DeepSeek Under Scrutiny: Did the AI Lab Use Google’s Gemini to Train Its Latest Model?
Chinese AI lab DeepSeek is facing scrutiny amid speculation that its latest R1 reasoning AI model may have been trained, in part, using data from Google’s Gemini family of AI. The updated model, released last week, has shown strong performance on math and coding benchmarks, but the source of its training data remains undisclosed.
Sam Paech, an AI developer specializing in emotional intelligence evaluations, has presented evidence suggesting a link between DeepSeek’s R1-0528 model and Gemini outputs. According to Paech, the DeepSeek model exhibits preferences for words and expressions similar to those favored by Google’s Gemini 2.5 Pro, as detailed in an X post.
Another developer, known as the creator of SpeechMap, an AI “free speech eval,” noted that the DeepSeek model’s internal “thoughts” resemble Gemini traces.
This isn’t the first time DeepSeek has faced accusations of using data from competing AI models. Last December, it was observed that DeepSeek’s V3 model often identified itself as ChatGPT, leading to suspicions of training on ChatGPT chat logs.
Earlier this year, the Financial Times reported that OpenAI had found evidence linking DeepSeek to distillation, a technique involving the extraction of data from larger, more capable AI models to train smaller ones. Bloomberg further reported that Microsoft detected significant data exfiltration through OpenAI developer accounts believed to be connected to DeepSeek in late 2024.
While distillation is a common practice, OpenAI’s terms of service prohibit the use of its model outputs to develop competing AI.
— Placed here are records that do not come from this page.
def setInst (s : State) (i : Nat) (x : Instance) : State := { s with instances := tput s.instances i x }
def setReq (s : State) (i : Nat) (r : Request) : State := { s with requests := tput s.requests i r }

/-- An instance changed. -/
def modInst (s : State) (i : Nat) (f : Instance → Instance) : State := { s with instances := tmod s.instances i f }

/-- A request changed. -/
def modReq (s : State) (i : Nat) (f : Request → Request) : State := { s with requests := tmod s.requests i f }

/-- The live requests of an instance; one that was retired with its ring lost keeps only its final record (R287). -/
def reqsOf (s : State) (i : Nat) : List Nat := (s.requests.filter fun p => p.2.inst == i && p.2.state != .free).map (·.1)

/-- The final records kept for a ring are given up with it, and their handles retire (R287; log entry 169). -/
def dropKept (s : State) (ring : Nat) : State :=
  (s.requests.filter fun p => p.2.state == .free && p.2.ring == ring).foldl (fun (s : State) p =>
    { s with requests := tdel s.requests p.1, reqHandles := s.reqHandles.free p.1 }) s

/-- A refused `SRV_REQ` request or submission sets `SRV_EVENT.REFUSED`. -/
def srvNote (s : State) (st : Status) : State := if st = .ok then s else s.raiseEv evSrv 0

/-- Write a completion at an offset of a descriptor: status, detail, a byte at 2 and a word at 4. -/
def srvAnswer (s : State) (a : Nat) (st : Status) (detail num handle : Nat) : State :=
  (s.post a (leBytes 1 st.code ++ leBytes 1 detail ++ leBytes 1 num ++ zeros 1 ++ leBytes 4 handle ++ zeros 8)).srvNote st

/-- What every `SRV_REQ` request meets first (R3, R262, R284), then its own effect. -/
def srvRequest (s : State) (a n done : Nat) (f : State → List Byte → State) : State :=
  if a % 64 ≠ 0 ∨ s.requestOk a n = false then s
  else if s.variant.serving = false then s.srvAnswer (a + done) .unitAbsent 0 0 0
  else if s.isOpen 77 = false then s.srvAnswer (a + done) .retryLater 0 0 0
  else f s (s.fwRead a n)

/-! ### Instances (R260, R261) -/

/-- A field of an instance descriptor outside its range (detail 0x04). -/
def badInst (l : List Byte) : Bool :=
  let draft := le l 0xC 4 != 0
  let out := fun (off n lo hi : Nat) => le l off n < lo || hi < le l off n
  out 0x10 2 1 8192 || out 0x12 2 1 1024 || out 0x14 2 16 4096 || 7 < le l 0x17 1 || out 0x18 1 1 128 ||
  out 0x1A 2 1 4096 || out 0x20 4 16 131072 || le l 0x20 4 % 16 != 0 || le l 0x28 8 % 65536 != 0 || out 0x4C 4 1 3600000 ||
  out 0x60 1 4 13 || 1 < le l 0x61 1 || !clearAt l [(0x1E, 2), (0x62, 6)] ||
  (if draft then out 0x16 1 1 8 || 127 < le l 0x19 1 || out 0x1C 2 1 4096
   else le l 0x16 1 != 0 || le l 0x19 1 != 0 || le l 0x1C 2 != 0 || le l 0x38 8 != 0)

/-- Whether bytes at an HBM address lie in a partition's space. -/
def bytesIn (s : State) (p a n : Nat) : Bool :=
  match parseAddr a, tget s.ptns p with
  | .hbm q off, some x => q == p && decide (off + n ≤ x.pages * 65536)
  | _, _ => false

/-- An area outside the partition, or too small (R261, detail 0x07). -/
def badAreas (s : State) (p : Nat) (x : Instance) : Bool :=
  let draft := x.d 0xC 4 != 0
  !s.bytesIn p (x.d 0x28 8) (x.d 0x24 4 * x.unitPages * 65536) || !s.bytesIn p (x.d 0x30 8) (32 * x.d 0x1A 2) ||
  (draft && !s.bytesIn p (x.d 0x38 8) (32 * x.d 0x1C 2)) || !s.bytesIn p (x.d 0x40 8) (2 * x.d 0x48 4 * 65536) ||
  x.d 0x48 4 * 65536 < 64 + 64 * x.stepTokens + 16 * 256 || !s.bytesIn p (x.d 0x50 8) (x.d 0x10 2 * x.areaBytes) ||
  !(s.requestOk (x.d 0x58 8) (128 * 2 ^ x.d 0x60 1))

/-- Bytes of HBM that the engine alone writes have undefined contents to other readers (R261). -/
def undefineBytes (s : State) (p a n : Nat) : State :=
  { s with
    free := s.free + 1
    mem := ((pagesOf (a % 2 ^ 48) n).foldl (fun m v =>
      match s.pageFrame p v with
      | some f =>
        let lo := Nat.max (a % 2 ^ 48) (v * 65536) - v * 65536
        let hi := Nat.min (a % 2 ^ 48 + n) ((v + 1) * 65536) - v * 65536
        m.undefine (hbmKey f lo) (hbmKey f hi) s.free
      | none => m) s.mem) }

/-- Create an instance. -/
def createInst (s : State) (a : Nat) : State :=
  s.srvRequest a 128 0x70 fun s l =>
    let p := s.ptnOf (le l 4 4)
    let t := s.ctxOf (le l 8 4)
    let draft := le l 0xC 4 != 0
    let dr := s.ctxOf (le l 0xC 4)
    let x : Instance := {
      desc := l, ptn := p.getD 0, target := t.getD 0, draft := if draft then dr else none, submitTail := 0, submitHead := 0,
      admittedCount := 0, stepNumber := 0, pass := 0, firstPass := 0, inStep := false, stepStart := 0, passIndex := 0,
      drafts := 0, doneAt := 0, seqs := [], durations := [], gains := [], free := List.range (le l 0x24 4), prov := [],
      repeats := 0, poolLow := false, ttftMiss := 0, tbtMiss := 0 }
    let apart := (draft && dr == t) || (t.map fun c => (s.ctx c).ptn) != p || (draft && (dr.map fun c => (s.ctx c).ptn) != p)
    match refusal [(le l 0 4 != 1, .versionUnsupported, 0), (p.isNone || t.isNone || (draft && dr.isNone), .handleStale, 0),
      ((lowestFree s.instances 16).isNone, .refusedCapacity, 3), (badInst l, .refusedInfeasible, 4),
      (apart, .refusedInfeasible, 6), (p.any fun i => s.badAreas i x, .refusedInfeasible, 7)], lowestFree s.instances 16 with
    | some (st, det), _ => s.srvAnswer (a + 0x70) st det 0 0
    | none, some i =>
      ((s.setInst i x).undefineBytes x.ptn (x.d 0x50 8) (x.d 0x10 2 * x.areaBytes)).srvAnswer (a + 0x70) .ok 0 i 0
    | none, none => s

/-- Destroy an instance without live requests (R262). Its published blocks go with its pool. -/
def destroyInst (s : State) (a : Nat) : State :=
  s.srvRequest a 32 0x10 fun s l =>
    let i := le l 4 4
    match refusal [(le l 0 4 != 1, .versionUnsupported, 0),
      (15 < i || !thas s.instances i || !clearAt l [(8, 8)], .refusedInfeasible, 4),
      (!(s.reqsOf i).isEmpty, .refusedInfeasible, 6)] with
    | some (st, d) => s.srvAnswer (a + 0x10) st d 0 0
    | none =>
      ({ s with instances := tdel s.instances i, published := s.published.filter fun b => b.inst != i } : State).srvAnswer
        (a + 0x10) .ok 0 i 0

/-! ### Adapters and rings (R275, R276) -/

/-- Register an adapter. -/
def registerAdapter (s : State) (a : Nat) : State :=
  s.srvRequest a 32 0x10 fun s l =>
    let e := tget s.hotset (le l 6 2)
    let rank := le l 8 2
    let bad := 15 < le l 4 1 || !thas s.instances (le l 4 1) || !(e.any fun x => x.kind == 1) || rank % 4 != 0 || rank < 4 ||
      128 < rank || !clearAt l [(5, 1), (0xA, 6)]
    match refusal [(le l 0 4 != 1, .versionUnsupported, 0), ((s.adpHandles.take 4096).isNone, .refusedCapacity, 3),
      (bad, .refusedInfeasible, 4)], s.adpHandles.take 4096, e with
    | some (st, d), _, _ => s.srvAnswer (a + 0x10) st d 0 0
    | none, some (i, t), some x =>
      let s1 := { s with
        adapters := tput s.adapters i { inst := le l 4 1, entry := le l 6 2, rank := rank }, adpHandles := t
        hotset := tput s.hotset (le l 6 2) { x with pinned := true, lastUse := s.supTime } }
      (s1.pinFrames x true).srvAnswer (a + 0x10) .ok 0 0 (s1.adpHandle i)
    | none, _, _ => s

/-- Release an adapter that no live request names; its entry is unpinned unless another adapter lies in it. -/
def releaseAdapter (s : State) (a : Nat) : State :=
  s.srvRequest a 32 0x10 fun s l =>
    let i := s.adpOf (le l 4 4)
    match refusal [(le l 0 4 != 1, .versionUnsupported, 0), (i.isNone, .handleStale, 0),
      (!clearAt l [(8, 8)], .refusedInfeasible, 4),
      (s.requests.any fun r => r.2.state != .free && r.2.adapter.isSome && r.2.adapter == i, .refusedInfeasible, 6)], i, i.bind (tget s.adapters) with
    | some (st, d), _, _ => s.srvAnswer (a + 0x10) st d 0 0
    | none, some k, some x =>
      let s1 := { s with adapters := tdel s.adapters k, adpHandles := s.adpHandles.free k }
      let s2 := if s1.adapters.any fun y => y.2.entry == x.entry then s1
        else match tget s1.hotset x.entry with
          | some e => ({ s1 with hotset := tput s1.hotset x.entry { e with pinned := false } } : State).pinFrames e false
          | none => s1
      s2.srvAnswer (a + 0x10) .ok 0 0 (le l 4 4)
    | none, _, _ => s

/-- Create a token ring. -/
def createRing (s : State) (a : Nat) : State :=
  s.srvRequest a 64 0x30 fun s l =>
    let peer := le l 5 1 == 1
    let n := 16 * 2 ^ le l 6 1
    let bad := 15 < le l 4 1 || !thas s.instances (le l 4 1) || 1 < le l 5 1 || le l 6 1 < 4 || 16 < le l 6 1 ||
      !clearAt l [(7, 1), (0x24, 12)] || (!peer && !s.requestOk (le l 8 8) n) || le l 0x10 8 % 4 != 0 ||
      (match parseAddr (le l 0x10 8) with
       | .hbm _ _ => !s.requestOk (le l 0x10 8) 4
       | _ => true) || (peer && !s.requestOk (le l 0x18 8) 32)
    match refusal [(le l 0 4 != 1, .versionUnsupported, 0), ((s.ringHandles.take 8192).isNone, .refusedCapacity, 3),
      (bad, .refusedInfeasible, 4)], s.ringHandles.take 8192 with
    | some (st, d), _ => s.srvAnswer (a + 0x30) st d 0 0
    | none, some (i, t) =>
      let r : Ring := {
        inst := le l 4 1, peer := peer, log2 := le l 6 1, addr := le l 8 8, consAddr := le l 0x10 8, rkey := le l 0x20 4,
        count := 0, bound := none, lost := false, recent := [] }
      let s1 := { s with rings := tput s.rings i r, ringHandles := t }
      s1.srvAnswer (a + 0x30) .ok 0 0 (s1.ringHandle i)
    | none, none => s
It’s important to note that AI models often misidentify themselves and converge on similar phrasing due to the increasing prevalence of AI-generated content on the open web. This “contamination” makes it challenging to filter AI outputs from training datasets.
Despite these challenges, experts like Nathan Lambert, a researcher at AI2, believe it is plausible that DeepSeek trained on Gemini data. Lambert suggested on X that using synthetic data from the best available API model could be a cost-effective strategy for DeepSeek, given its GPU resources and cash reserves.
In response to concerns about distillation, AI companies have been enhancing their security measures. OpenAI now requires ID verification for access to advanced models through its API, and Google has started summarizing traces generated by its AI Studio models. Anthropic has also announced plans to summarize its model’s traces to protect its competitive advantages.